● **What to work on**:
Print the records below once again, exactly as they were given.

● **Input material**:
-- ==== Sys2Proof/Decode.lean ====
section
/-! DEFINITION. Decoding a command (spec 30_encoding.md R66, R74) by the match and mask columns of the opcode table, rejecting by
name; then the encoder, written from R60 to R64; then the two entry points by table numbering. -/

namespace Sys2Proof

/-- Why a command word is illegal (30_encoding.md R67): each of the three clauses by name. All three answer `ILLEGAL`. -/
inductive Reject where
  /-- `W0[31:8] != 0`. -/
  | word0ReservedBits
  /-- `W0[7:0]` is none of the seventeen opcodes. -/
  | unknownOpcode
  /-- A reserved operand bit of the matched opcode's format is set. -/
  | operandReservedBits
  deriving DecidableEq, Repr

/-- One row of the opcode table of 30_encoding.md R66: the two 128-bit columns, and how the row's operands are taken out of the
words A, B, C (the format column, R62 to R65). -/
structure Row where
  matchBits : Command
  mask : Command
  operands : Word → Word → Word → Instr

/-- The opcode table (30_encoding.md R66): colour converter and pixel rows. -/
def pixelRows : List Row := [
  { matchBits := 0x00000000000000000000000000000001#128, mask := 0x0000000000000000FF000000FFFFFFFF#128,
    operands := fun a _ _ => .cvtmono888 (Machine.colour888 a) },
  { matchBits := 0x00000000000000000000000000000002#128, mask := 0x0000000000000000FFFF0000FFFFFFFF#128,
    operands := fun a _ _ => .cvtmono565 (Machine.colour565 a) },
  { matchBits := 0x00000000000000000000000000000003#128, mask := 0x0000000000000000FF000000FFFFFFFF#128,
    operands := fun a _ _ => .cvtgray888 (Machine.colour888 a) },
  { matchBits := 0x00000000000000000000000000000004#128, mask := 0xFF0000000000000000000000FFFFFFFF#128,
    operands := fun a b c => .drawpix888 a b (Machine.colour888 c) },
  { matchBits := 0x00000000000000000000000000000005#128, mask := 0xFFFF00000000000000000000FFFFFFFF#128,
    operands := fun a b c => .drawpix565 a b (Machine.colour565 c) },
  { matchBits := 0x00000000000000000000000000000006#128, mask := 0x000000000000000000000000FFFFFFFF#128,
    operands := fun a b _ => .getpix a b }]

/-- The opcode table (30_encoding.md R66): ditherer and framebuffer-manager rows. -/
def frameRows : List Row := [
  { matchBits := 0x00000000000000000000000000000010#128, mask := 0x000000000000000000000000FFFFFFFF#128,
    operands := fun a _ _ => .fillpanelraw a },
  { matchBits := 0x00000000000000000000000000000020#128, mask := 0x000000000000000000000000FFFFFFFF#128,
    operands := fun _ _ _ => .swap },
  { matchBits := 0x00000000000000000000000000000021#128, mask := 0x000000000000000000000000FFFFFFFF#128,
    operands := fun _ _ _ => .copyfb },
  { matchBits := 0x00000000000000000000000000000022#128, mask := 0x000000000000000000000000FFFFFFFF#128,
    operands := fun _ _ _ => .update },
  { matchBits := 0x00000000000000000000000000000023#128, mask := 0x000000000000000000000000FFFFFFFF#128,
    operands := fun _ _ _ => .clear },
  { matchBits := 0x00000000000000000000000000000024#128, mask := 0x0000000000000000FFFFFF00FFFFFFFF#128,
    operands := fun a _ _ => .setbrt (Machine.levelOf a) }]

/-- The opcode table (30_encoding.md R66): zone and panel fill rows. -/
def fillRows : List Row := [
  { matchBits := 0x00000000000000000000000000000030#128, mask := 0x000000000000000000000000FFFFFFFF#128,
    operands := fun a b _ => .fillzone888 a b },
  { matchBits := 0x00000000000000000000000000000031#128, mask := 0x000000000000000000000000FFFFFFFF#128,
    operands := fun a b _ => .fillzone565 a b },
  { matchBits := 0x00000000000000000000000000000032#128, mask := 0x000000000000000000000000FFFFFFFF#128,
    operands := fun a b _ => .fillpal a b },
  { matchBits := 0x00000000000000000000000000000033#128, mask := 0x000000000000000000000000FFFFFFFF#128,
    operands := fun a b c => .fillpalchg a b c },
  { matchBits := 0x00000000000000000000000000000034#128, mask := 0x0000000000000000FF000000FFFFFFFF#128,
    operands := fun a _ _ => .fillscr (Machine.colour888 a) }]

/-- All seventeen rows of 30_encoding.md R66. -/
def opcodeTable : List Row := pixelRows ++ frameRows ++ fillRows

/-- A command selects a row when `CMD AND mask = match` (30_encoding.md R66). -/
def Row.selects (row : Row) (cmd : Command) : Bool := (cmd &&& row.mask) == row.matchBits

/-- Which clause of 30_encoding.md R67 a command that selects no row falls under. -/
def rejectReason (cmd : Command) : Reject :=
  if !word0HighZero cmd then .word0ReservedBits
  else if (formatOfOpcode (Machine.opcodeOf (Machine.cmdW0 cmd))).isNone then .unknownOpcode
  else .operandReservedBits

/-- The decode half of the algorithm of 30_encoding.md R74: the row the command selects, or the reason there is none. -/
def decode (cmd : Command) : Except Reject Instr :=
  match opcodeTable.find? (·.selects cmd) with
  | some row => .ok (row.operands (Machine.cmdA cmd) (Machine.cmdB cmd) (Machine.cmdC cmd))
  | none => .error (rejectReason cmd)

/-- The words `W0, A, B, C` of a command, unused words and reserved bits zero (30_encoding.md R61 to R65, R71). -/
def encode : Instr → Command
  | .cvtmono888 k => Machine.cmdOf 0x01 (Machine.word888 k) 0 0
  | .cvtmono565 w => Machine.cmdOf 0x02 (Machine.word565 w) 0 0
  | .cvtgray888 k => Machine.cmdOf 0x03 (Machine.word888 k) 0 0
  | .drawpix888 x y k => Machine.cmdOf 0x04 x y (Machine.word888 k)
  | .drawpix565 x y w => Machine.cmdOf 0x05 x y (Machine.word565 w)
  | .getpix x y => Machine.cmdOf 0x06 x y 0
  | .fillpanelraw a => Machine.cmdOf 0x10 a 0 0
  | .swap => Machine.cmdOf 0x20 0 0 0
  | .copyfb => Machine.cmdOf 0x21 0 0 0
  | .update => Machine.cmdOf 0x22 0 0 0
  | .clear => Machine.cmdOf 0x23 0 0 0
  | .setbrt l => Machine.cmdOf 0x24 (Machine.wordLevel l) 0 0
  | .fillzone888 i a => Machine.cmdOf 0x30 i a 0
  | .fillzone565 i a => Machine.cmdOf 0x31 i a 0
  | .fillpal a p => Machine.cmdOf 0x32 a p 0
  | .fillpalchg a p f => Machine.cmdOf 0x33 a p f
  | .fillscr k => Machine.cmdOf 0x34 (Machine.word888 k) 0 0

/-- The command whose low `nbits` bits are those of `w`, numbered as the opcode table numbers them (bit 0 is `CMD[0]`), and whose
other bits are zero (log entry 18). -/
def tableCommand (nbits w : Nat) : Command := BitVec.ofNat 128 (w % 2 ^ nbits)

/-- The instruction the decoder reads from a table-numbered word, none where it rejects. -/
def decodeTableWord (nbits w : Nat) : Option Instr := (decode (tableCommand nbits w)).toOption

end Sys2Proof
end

● **Solution**:
-- ==== Sys2Proof/Decode.lean ====
section
/-! DEFINITION. Decoding a command (spec 30_encoding.md R66, R74) by the match and mask columns of the opcode table, rejecting by
name; then the encoder, written from R60 to R64; then the two entry points by table numbering. -/

namespace Sys2Proof

/-- Why a command word is illegal (30_encoding.md R67): each of the three clauses by name. All three answer `ILLEGAL`. -/
inductive Reject where
  /-- `W0[31:8] != 0`. -/
  | word0ReservedBits
  /-- `W0[7:0]` is none of the seventeen opcodes. -/
  | unknownOpcode
  /-- A reserved operand bit of the matched opcode's format is set. -/
  | operandReservedBits
  deriving DecidableEq, Repr

/-- One row of the opcode table of 30_encoding.md R66: the two 128-bit columns, and how the row's operands are taken out of the
words A, B, C (the format column, R62 to R65). -/
structure Row where
  matchBits : Command
  mask : Command
  operands : Word → Word → Word → Instr

/-- The opcode table (30_encoding.md R66): colour converter and pixel rows. -/
def pixelRows : List Row := [
  { matchBits := 0x00000000000000000000000000000001#128, mask := 0x0000000000000000FF000000FFFFFFFF#128,
    operands := fun a _ _ => .cvtmono888 (Machine.colour888 a) },
  { matchBits := 0x00000000000000000000000000000002#128, mask := 0x0000000000000000FFFF0000FFFFFFFF#128,
    operands := fun a _ _ => .cvtmono565 (Machine.colour565 a) },
  { matchBits := 0x00000000000000000000000000000003#128, mask := 0x0000000000000000FF000000FFFFFFFF#128,
    operands := fun a _ _ => .cvtgray888 (Machine.colour888 a) },
  { matchBits := 0x00000000000000000000000000000004#128, mask := 0xFF0000000000000000000000FFFFFFFF#128,
    operands := fun a b c => .drawpix888 a b (Machine.colour888 c) },
  { matchBits := 0x00000000000000000000000000000005#128, mask := 0xFFFF00000000000000000000FFFFFFFF#128,
    operands := fun a b c => .drawpix565 a b (Machine.colour565 c) },
  { matchBits := 0x00000000000000000000000000000006#128, mask := 0x000000000000000000000000FFFFFFFF#128,
    operands := fun a b _ => .getpix a b }]

/-- The opcode table (30_encoding.md R66): ditherer and framebuffer-manager rows. -/
def frameRows : List Row := [
  { matchBits := 0x00000000000000000000000000000010#128, mask := 0x000000000000000000000000FFFFFFFF#128,
    operands := fun a _ _ => .fillpanelraw a },
  { matchBits := 0x00000000000000000000000000000020#128, mask := 0x000000000000000000000000FFFFFFFF#128,
    operands := fun _ _ _ => .swap },
  { matchBits := 0x00000000000000000000000000000021#128, mask := 0x000000000000000000000000FFFFFFFF#128,
    operands := fun _ _ _ => .copyfb },
  { matchBits := 0x00000000000000000000000000000022#128, mask := 0x000000000000000000000000FFFFFFFF#128,
    operands := fun _ _ _ => .update },
  { matchBits := 0x00000000000000000000000000000023#128, mask := 0x000000000000000000000000FFFFFFFF#128,
    operands := fun _ _ _ => .clear },
  { matchBits := 0x00000000000000000000000000000024#128, mask := 0x0000000000000000FFFFFF00FFFFFFFF#128,
    operands := fun a _ _ => .setbrt (Machine.levelOf a) }]

/-- The opcode table (30_encoding.md R66): zone and panel fill rows. -/
def fillRows : List Row := [
  { matchBits := 0x00000000000000000000000000000030#128, mask := 0x000000000000000000000000FFFFFFFF#128,
    operands := fun a b _ => .fillzone888 a b },
  { matchBits := 0x00000000000000000000000000000031#128, mask := 0x000000000000000000000000FFFFFFFF#128,
    operands := fun a b _ => .fillzone565 a b },
  { matchBits := 0x00000000000000000000000000000032#128, mask := 0x000000000000000000000000FFFFFFFF#128,
    operands := fun a b _ => .fillpal a b },
  { matchBits := 0x00000000000000000000000000000033#128, mask := 0x000000000000000000000000FFFFFFFF#128,
    operands := fun a b c => .fillpalchg a b c },
  { matchBits := 0x00000000000000000000000000000034#128, mask := 0x0000000000000000FF000000FFFFFFFF#128,
    operands := fun a _ _ => .fillscr (Machine.colour888 a) }]

/-- All seventeen rows of 30_encoding.md R66. -/
def opcodeTable : List Row := pixelRows ++ frameRows ++ fillRows

/-- A command selects a row when `CMD AND mask = match` (30_encoding.md R66). -/
def Row.selects (row : Row) (cmd : Command) : Bool := (cmd &&& row.mask) == row.matchBits

/-- Which clause of 30_encoding.md R67 a command that selects no row falls under. -/
def rejectReason (cmd : Command) : Reject :=
  if !word0HighZero cmd then .word0ReservedBits
  else if (formatOfOpcode (Machine.opcodeOf (Machine.cmdW0 cmd))).isNone then .unknownOpcode
  else .operandReservedBits

/-- The decode half of the algorithm of 30_encoding.md R74: the row the command selects, or the reason there is none. -/
def decode (cmd : Command) : Except Reject Instr :=
  match opcodeTable.find? (·.selects cmd) with
  | some row => .ok (row.operands (Machine.cmdA cmd) (Machine.cmdB cmd) (Machine.cmdC cmd))
  | none => .error (rejectReason cmd)

/-- The words `W0, A, B, C` of a command, unused words and reserved bits zero (30_encoding.md R61 to R65, R71). -/
def encode : Instr → Command
  | .cvtmono888 k => Machine.cmdOf 0x01 (Machine.word888 k) 0 0
  | .cvtmono565 w => Machine.cmdOf 0x02 (Machine.word565 w) 0 0
  | .cvtgray888 k => Machine.cmdOf 0x03 (Machine.word888 k) 0 0
  | .drawpix888 x y k => Machine.cmdOf 0x04 x y (Machine.word888 k)
  | .drawpix565 x y w => Machine.cmdOf 0x05 x y (Machine.word565 w)
  | .getpix x y => Machine.cmdOf 0x06 x y 0
  | .fillpanelraw a => Machine.cmdOf 0x10 a 0 0
  | .swap => Machine.cmdOf 0x20 0 0 0
  | .copyfb => Machine.cmdOf 0x21 0 0 0
  | .update => Machine.cmdOf 0x22 0 0 0
  | .clear => Machine.cmdOf 0x23 0 0 0
  | .setbrt l => Machine.cmdOf 0x24 (Machine.wordLevel l) 0 0
  | .fillzone888 i a => Machine.cmdOf 0x30 i a 0
  | .fillzone565 i a => Machine.cmdOf 0x31 i a 0
  | .fillpal a p => Machine.cmdOf 0x32 a p 0
  | .fillpalchg a p f => Machine.cmdOf 0x33 a p f
  | .fillscr k => Machine.cmdOf 0x34 (Machine.word888 k) 0 0

/-- The command whose low `nbits` bits are those of `w`, numbered as the opcode table numbers them (bit 0 is `CMD[0]`), and whose
other bits are zero (log entry 18). -/
def tableCommand (nbits w : Nat) : Command := BitVec.ofNat 128 (w % 2 ^ nbits)

/-- The instruction the decoder reads from a table-numbered word, none where it rejects. -/
def decodeTableWord (nbits w : Nat) : Option Instr := (decode (tableCommand nbits w)).toOption

end Sys2Proof
end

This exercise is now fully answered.